• _Work task_
Copy, from the entries below, each line in which the string "RegRow" appears.

• _Stored data_
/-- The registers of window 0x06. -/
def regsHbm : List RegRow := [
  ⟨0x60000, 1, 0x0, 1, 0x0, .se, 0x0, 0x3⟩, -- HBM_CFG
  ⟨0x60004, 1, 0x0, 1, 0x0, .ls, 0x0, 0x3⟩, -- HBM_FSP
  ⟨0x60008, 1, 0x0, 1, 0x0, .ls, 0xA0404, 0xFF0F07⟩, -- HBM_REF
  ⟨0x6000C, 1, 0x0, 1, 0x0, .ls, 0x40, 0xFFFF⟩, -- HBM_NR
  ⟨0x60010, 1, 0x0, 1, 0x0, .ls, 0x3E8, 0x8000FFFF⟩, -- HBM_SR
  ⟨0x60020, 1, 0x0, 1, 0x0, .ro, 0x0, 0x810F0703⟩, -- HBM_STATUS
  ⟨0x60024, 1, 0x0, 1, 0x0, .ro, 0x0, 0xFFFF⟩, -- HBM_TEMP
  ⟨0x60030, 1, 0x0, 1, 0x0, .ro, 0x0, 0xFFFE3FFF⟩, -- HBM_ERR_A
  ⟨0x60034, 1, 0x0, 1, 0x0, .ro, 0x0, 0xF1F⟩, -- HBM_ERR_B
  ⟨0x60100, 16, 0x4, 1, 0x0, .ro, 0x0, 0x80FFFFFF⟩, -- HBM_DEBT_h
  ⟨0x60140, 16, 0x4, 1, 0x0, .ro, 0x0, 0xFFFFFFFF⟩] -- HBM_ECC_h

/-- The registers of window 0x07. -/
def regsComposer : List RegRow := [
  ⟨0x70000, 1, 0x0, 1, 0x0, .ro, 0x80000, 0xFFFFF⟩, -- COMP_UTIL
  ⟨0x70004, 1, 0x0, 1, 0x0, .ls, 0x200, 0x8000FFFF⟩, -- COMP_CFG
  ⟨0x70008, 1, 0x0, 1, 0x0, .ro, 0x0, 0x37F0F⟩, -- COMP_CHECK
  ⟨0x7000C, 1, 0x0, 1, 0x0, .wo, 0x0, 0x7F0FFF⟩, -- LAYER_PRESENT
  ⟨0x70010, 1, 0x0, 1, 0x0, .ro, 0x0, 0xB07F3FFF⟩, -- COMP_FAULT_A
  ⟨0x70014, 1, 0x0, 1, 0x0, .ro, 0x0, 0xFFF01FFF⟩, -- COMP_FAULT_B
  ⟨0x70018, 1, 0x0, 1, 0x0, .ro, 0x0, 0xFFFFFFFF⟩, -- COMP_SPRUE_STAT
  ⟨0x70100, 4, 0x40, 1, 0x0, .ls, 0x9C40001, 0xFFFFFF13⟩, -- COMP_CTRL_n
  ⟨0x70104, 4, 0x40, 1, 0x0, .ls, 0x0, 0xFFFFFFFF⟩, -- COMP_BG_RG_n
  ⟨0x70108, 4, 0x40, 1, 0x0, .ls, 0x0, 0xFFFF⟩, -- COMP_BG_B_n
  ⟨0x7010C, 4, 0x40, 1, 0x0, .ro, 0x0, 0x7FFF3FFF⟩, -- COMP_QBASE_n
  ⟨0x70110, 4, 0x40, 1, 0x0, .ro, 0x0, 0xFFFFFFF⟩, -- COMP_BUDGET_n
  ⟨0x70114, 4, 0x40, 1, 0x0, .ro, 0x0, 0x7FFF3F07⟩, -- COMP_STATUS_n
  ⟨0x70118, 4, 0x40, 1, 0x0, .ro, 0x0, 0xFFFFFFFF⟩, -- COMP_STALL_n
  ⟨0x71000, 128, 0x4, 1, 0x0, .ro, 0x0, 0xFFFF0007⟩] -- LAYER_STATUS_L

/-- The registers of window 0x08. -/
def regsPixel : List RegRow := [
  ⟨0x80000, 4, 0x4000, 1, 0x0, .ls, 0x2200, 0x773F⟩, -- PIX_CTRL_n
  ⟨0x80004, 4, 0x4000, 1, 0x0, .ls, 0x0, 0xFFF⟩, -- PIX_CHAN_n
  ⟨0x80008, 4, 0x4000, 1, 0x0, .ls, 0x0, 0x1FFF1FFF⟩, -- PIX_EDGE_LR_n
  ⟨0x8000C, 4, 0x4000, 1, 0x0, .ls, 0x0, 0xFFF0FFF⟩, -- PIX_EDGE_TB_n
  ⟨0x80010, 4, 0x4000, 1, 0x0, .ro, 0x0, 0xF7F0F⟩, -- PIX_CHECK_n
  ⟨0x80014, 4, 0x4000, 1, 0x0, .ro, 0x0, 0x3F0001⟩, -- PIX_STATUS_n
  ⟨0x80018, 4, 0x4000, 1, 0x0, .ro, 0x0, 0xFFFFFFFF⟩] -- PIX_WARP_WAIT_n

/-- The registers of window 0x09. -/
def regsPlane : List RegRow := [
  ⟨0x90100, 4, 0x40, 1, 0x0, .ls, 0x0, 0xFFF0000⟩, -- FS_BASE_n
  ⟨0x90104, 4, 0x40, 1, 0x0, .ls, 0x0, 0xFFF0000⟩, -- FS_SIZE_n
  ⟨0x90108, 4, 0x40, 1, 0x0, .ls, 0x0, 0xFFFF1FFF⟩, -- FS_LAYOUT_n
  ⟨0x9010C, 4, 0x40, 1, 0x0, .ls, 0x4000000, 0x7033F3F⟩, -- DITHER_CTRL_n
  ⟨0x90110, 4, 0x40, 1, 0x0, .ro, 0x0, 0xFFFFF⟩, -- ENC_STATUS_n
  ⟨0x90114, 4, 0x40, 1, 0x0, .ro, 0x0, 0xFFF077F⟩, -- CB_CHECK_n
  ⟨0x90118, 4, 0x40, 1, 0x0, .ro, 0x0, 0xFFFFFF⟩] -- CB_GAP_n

• _Your solution_
def regsHbm : List RegRow := [
def regsComposer : List RegRow := [
def regsPixel : List RegRow := [
def regsPlane : List RegRow := [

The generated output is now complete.